Quote the entries below from the line with "-- ==== Sys2Proof/Machine/Attention.lean" through the line with "meanings of SATN_ASSERTION, SATN_DEASSERTION", both ends included, and only those lines.
□ □ □ □
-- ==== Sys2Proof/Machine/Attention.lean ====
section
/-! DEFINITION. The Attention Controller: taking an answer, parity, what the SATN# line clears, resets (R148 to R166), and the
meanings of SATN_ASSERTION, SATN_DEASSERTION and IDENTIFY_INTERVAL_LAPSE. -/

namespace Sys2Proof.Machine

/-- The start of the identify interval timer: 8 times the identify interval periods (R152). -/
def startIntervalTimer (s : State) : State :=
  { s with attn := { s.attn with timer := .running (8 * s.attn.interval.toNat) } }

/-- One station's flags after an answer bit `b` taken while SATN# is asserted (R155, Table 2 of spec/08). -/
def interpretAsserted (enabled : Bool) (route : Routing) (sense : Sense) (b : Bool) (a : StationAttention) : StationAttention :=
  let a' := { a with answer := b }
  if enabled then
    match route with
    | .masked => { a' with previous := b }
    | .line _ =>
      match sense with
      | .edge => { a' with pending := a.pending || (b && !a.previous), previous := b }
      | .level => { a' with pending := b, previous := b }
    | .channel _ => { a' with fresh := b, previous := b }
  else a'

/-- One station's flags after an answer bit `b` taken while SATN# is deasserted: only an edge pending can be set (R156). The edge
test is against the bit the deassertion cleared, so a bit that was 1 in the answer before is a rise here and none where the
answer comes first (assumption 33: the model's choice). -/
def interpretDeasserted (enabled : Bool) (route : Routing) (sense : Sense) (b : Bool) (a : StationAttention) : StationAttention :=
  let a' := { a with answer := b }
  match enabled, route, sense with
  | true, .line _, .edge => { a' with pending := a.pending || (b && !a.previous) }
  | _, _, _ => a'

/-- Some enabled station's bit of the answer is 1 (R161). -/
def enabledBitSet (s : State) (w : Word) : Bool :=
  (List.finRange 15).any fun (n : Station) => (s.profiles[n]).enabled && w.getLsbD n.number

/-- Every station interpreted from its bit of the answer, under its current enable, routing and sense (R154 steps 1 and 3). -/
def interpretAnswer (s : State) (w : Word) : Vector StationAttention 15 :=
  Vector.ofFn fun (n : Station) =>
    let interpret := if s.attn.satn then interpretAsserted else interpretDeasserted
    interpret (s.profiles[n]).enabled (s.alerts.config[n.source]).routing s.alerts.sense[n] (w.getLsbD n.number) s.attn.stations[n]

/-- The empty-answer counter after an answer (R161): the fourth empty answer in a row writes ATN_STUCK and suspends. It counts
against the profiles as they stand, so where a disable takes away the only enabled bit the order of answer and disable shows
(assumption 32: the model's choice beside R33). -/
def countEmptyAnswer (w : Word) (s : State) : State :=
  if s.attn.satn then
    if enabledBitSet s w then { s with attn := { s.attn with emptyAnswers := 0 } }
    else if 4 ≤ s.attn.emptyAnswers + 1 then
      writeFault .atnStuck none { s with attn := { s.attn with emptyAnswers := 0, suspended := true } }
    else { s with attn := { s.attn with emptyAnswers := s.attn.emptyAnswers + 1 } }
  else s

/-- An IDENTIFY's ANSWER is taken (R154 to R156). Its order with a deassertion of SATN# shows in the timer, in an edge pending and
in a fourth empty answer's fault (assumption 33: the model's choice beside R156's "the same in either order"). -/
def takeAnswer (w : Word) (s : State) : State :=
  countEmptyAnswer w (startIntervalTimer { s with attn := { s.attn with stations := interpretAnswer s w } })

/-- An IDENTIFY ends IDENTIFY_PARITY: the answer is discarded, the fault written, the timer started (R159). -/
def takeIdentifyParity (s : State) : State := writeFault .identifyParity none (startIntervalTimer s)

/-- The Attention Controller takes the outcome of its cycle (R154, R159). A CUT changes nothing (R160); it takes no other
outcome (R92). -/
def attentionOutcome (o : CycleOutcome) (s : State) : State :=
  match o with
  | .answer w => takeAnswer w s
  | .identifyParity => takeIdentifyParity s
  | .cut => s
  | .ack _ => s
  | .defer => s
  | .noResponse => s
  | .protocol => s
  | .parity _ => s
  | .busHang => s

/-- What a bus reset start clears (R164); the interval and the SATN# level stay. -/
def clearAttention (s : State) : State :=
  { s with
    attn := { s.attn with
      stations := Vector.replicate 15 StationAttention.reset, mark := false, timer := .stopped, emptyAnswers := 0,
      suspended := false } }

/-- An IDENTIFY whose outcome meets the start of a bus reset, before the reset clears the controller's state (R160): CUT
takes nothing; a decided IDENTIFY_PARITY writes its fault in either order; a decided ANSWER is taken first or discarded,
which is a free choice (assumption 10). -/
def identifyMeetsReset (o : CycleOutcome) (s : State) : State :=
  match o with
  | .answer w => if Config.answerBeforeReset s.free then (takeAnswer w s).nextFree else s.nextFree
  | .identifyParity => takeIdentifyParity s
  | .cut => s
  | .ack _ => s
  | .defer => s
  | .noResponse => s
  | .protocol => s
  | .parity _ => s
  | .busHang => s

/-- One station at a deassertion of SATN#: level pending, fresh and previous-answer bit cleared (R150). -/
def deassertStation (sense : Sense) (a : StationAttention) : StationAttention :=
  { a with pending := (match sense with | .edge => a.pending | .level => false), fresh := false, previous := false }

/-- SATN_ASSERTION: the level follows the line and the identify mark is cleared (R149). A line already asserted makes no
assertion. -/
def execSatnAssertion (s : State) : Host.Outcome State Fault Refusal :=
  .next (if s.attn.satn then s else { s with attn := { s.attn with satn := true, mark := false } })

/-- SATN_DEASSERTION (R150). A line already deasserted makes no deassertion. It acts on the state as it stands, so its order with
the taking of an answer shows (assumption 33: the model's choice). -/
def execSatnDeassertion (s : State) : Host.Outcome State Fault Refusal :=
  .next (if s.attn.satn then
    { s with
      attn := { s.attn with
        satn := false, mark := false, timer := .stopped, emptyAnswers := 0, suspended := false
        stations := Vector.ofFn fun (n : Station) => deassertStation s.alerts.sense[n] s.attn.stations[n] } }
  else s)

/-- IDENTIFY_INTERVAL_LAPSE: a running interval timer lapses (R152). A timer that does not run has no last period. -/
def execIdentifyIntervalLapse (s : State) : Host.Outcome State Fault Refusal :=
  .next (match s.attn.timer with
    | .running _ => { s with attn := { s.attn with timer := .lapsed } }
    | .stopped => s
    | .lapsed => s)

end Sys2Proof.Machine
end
□ □ □ □
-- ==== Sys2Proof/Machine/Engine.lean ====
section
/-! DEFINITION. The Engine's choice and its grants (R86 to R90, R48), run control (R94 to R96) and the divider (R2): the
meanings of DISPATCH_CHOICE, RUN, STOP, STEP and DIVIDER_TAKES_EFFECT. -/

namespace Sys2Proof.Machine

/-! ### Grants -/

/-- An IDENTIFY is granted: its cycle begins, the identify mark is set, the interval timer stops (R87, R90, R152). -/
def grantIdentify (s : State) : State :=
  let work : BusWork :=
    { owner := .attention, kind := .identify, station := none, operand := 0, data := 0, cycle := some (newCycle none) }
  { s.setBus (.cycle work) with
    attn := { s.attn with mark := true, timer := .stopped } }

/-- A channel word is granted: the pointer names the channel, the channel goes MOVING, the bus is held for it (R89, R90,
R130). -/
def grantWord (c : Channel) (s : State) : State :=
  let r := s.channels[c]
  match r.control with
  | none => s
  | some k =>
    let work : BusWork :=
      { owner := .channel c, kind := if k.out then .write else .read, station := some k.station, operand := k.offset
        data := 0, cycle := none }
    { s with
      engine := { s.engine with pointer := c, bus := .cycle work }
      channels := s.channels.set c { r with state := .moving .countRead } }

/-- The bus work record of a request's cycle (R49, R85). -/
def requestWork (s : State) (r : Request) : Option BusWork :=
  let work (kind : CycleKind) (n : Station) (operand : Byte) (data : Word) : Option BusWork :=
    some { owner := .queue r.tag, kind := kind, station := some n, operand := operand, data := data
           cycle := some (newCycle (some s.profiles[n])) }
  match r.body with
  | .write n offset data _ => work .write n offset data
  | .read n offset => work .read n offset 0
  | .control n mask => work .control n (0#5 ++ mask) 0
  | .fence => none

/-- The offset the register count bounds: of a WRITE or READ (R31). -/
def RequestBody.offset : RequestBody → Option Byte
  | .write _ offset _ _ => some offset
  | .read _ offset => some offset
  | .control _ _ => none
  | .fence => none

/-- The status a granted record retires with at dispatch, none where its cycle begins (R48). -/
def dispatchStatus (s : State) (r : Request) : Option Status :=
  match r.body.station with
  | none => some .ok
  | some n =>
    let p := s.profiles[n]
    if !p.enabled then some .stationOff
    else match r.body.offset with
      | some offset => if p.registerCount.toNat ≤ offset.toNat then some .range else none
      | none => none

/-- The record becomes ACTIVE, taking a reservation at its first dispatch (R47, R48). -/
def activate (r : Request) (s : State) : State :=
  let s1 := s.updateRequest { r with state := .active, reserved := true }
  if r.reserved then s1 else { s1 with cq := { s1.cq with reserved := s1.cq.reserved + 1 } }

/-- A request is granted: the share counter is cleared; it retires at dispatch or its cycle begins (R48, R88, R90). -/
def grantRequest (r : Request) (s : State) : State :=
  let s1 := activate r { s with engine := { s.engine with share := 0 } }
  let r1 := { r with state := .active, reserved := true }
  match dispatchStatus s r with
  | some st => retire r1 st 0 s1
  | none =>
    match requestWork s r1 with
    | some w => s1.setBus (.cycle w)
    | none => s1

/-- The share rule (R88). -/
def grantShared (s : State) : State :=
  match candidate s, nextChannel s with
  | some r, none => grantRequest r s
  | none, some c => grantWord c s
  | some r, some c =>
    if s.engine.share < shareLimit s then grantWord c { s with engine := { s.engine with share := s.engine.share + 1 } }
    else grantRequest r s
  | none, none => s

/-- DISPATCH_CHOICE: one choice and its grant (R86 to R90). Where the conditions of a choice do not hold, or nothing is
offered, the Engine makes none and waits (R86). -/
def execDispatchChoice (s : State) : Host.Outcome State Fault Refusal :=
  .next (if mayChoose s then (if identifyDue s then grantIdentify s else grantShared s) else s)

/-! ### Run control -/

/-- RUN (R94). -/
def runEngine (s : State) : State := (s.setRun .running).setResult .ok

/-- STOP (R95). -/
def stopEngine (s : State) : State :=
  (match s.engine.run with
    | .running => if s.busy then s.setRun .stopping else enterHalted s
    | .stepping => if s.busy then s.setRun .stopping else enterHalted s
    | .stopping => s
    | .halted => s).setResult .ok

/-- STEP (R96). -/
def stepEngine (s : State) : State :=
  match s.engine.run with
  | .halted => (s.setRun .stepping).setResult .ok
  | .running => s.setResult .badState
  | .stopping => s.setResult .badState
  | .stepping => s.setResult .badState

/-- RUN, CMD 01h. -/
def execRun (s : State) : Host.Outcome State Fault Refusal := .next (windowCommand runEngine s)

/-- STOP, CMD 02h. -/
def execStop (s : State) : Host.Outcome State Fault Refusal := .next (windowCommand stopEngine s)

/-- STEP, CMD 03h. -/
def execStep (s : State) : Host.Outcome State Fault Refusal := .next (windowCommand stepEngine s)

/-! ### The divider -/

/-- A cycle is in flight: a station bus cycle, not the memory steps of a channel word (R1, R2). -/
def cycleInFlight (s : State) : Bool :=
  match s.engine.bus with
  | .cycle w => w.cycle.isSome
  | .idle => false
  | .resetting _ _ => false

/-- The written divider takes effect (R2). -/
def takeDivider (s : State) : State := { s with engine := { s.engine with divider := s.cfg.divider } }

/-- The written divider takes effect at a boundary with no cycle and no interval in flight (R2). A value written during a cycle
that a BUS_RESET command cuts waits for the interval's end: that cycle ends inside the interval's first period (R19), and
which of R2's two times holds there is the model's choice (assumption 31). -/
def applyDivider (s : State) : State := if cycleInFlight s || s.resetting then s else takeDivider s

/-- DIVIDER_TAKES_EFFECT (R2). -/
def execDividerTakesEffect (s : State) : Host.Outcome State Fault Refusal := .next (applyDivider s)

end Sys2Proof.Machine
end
□ □ □ □
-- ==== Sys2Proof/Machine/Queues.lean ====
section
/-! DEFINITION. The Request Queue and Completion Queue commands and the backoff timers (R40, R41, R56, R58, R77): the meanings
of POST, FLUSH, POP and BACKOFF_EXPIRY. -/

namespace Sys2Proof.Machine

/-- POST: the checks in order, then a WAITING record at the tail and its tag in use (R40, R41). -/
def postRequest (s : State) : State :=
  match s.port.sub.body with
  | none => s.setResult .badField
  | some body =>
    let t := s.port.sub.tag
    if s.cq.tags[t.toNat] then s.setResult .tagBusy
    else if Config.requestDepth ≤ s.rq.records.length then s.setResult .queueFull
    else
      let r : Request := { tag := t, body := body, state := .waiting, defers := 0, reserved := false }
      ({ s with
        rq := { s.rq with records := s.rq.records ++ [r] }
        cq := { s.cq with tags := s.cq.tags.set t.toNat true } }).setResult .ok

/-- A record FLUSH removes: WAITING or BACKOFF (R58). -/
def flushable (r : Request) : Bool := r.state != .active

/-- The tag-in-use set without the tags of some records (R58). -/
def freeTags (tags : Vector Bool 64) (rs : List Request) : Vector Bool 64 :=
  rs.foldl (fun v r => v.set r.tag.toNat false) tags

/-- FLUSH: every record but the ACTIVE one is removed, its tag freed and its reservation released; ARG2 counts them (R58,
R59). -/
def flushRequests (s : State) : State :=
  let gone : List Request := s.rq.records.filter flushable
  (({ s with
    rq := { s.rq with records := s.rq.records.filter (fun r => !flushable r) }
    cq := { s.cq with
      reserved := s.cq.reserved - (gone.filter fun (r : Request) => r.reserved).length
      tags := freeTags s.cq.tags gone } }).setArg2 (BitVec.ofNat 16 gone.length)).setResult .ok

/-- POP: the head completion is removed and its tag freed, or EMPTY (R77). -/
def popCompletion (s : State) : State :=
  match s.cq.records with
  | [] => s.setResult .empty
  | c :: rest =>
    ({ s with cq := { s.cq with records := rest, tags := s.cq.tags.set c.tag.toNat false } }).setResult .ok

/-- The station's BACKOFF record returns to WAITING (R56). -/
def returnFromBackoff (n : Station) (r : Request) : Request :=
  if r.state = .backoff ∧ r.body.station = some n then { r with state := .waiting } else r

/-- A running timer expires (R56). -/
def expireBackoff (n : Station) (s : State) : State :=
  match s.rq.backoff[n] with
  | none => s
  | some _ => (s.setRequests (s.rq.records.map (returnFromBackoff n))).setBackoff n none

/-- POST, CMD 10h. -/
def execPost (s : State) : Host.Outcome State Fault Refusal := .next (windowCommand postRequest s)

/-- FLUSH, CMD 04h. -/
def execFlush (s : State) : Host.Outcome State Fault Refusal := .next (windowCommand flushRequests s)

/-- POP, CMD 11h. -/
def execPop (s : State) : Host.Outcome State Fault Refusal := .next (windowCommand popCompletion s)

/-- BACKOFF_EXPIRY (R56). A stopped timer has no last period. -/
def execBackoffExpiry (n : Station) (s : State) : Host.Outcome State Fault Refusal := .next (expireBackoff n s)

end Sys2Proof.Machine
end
□ □ □ □
__Solution to the problem__
-- ==== Sys2Proof/Machine/Attention.lean ====
section
/-! DEFINITION. The Attention Controller: taking an answer, parity, what the SATN# line clears, resets (R148 to R166), and the
meanings of SATN_ASSERTION, SATN_DEASSERTION and IDENTIFY_INTERVAL_LAPSE. -/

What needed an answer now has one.